__Task input__

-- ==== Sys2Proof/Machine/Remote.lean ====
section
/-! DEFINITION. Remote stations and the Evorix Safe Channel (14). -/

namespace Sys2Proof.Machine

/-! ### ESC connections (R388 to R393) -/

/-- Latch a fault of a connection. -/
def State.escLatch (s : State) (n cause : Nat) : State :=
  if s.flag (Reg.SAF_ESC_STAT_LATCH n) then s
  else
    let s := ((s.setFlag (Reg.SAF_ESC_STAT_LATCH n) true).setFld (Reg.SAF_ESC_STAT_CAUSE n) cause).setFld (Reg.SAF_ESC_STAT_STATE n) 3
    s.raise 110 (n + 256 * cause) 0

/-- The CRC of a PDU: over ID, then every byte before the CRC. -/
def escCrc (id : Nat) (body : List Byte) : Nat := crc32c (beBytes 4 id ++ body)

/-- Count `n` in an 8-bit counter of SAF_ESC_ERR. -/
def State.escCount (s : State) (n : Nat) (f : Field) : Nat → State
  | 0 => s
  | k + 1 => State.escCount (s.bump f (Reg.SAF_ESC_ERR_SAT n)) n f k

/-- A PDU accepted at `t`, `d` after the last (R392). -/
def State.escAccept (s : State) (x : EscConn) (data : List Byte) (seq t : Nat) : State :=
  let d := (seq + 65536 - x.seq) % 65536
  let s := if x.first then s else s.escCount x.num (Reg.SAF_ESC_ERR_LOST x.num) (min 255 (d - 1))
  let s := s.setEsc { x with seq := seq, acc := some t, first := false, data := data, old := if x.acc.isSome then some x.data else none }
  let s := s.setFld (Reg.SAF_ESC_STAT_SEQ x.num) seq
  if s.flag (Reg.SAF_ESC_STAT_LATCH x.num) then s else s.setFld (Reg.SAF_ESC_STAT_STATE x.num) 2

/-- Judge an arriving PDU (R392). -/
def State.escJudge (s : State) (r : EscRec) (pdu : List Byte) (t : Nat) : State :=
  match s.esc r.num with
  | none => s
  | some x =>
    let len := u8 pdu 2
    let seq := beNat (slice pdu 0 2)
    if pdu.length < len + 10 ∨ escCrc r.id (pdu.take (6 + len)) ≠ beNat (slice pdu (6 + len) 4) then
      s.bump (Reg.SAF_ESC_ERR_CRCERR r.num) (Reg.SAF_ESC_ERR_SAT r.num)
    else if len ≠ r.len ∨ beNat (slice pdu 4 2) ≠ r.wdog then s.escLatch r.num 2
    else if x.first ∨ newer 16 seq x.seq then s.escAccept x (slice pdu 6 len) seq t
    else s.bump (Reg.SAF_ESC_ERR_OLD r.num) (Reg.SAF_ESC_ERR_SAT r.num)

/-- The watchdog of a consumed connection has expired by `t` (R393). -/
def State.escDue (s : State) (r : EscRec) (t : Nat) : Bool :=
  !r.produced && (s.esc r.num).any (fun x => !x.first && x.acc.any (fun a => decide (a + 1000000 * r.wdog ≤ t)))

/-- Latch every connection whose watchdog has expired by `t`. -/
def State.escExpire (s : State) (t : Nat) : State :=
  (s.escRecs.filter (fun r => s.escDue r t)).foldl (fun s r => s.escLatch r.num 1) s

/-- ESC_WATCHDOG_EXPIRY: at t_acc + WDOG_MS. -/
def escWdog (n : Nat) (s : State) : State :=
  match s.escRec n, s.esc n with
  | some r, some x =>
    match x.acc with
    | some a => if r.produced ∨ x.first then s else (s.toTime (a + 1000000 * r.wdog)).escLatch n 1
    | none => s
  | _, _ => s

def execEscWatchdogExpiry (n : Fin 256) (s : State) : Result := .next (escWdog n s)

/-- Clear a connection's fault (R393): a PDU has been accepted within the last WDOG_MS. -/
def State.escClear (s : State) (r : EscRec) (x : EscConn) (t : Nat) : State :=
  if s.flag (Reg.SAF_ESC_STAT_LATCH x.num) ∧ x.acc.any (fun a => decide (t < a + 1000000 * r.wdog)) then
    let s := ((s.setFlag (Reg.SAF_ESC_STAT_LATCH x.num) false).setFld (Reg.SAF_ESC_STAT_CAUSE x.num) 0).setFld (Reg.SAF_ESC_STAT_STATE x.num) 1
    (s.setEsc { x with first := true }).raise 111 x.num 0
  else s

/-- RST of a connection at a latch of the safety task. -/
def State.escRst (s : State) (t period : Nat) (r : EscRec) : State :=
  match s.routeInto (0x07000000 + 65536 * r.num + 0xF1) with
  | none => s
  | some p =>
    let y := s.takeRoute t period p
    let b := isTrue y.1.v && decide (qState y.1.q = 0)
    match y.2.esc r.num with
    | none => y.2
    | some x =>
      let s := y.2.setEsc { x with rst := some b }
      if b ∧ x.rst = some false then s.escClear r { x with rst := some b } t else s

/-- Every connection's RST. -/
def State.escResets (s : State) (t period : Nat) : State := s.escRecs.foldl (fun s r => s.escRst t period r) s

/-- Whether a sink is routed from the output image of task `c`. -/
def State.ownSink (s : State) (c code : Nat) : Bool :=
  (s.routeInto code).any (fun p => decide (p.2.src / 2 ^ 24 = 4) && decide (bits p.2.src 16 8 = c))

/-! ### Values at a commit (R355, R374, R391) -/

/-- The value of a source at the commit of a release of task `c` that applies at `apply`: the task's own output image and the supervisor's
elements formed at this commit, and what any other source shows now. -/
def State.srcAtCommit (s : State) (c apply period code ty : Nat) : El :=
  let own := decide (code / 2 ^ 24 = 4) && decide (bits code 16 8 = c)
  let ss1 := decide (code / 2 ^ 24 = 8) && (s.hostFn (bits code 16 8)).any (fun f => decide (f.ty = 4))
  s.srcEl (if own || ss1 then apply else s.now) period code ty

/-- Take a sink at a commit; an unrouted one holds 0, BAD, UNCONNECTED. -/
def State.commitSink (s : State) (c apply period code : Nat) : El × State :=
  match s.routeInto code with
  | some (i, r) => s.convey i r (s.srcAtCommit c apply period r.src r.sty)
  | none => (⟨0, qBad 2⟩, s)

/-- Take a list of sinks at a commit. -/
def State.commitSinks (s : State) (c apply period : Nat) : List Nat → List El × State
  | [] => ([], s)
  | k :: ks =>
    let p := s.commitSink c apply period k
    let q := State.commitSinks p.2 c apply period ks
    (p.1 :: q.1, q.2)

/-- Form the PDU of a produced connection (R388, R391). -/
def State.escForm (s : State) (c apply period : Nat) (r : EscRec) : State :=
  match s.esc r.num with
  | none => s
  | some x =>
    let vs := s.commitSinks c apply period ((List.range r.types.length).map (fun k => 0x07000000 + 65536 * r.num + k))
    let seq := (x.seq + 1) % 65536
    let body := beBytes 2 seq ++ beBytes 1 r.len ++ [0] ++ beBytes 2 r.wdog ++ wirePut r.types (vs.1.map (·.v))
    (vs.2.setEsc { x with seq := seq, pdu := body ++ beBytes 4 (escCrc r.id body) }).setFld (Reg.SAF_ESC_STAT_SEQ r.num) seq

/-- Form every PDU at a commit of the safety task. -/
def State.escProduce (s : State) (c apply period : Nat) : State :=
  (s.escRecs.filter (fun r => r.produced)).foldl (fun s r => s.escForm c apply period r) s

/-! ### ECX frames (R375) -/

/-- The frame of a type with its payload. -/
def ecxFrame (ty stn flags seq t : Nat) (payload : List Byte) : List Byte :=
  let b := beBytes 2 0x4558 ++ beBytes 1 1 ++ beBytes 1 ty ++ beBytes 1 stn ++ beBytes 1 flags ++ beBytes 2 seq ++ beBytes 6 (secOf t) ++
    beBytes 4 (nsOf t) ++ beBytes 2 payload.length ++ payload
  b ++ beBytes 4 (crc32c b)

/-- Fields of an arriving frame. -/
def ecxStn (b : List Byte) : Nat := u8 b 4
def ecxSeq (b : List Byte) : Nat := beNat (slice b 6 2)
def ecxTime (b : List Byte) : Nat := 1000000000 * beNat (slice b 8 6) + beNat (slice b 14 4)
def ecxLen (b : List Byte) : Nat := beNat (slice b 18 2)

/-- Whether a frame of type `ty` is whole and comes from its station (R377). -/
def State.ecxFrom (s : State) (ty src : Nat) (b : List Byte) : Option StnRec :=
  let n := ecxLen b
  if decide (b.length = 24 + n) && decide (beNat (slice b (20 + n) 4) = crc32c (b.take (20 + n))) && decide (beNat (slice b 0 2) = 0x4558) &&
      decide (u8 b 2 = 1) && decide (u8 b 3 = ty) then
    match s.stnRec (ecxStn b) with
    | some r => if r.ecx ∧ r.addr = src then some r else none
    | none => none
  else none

__Assigned task__
All that is wanted is an exact copy of the lines above from the one with "else if len" through the one with "Latch every connection", with both ends included.

__Answer to the problem__
    else if len ≠ r.len ∨ beNat (slice pdu 4 2) ≠ r.wdog then s.escLatch r.num 2
    else if x.first ∨ newer 16 seq x.seq then s.escAccept x (slice pdu 6 len) seq t
    else s.bump (Reg.SAF_ESC_ERR_OLD r.num) (Reg.SAF_ESC_ERR_SAT r.num)

/-- The watchdog of a consumed connection has expired by `t` (R393). -/
def State.escDue (s : State) (r : EscRec) (t : Nat) : Bool :=
  !r.produced && (s.esc r.num).any (fun x => !x.first && x.acc.any (fun a => decide (a + 1000000 * r.wdog ≤ t)))

/-- Latch every connection whose watchdog has expired by `t`. -/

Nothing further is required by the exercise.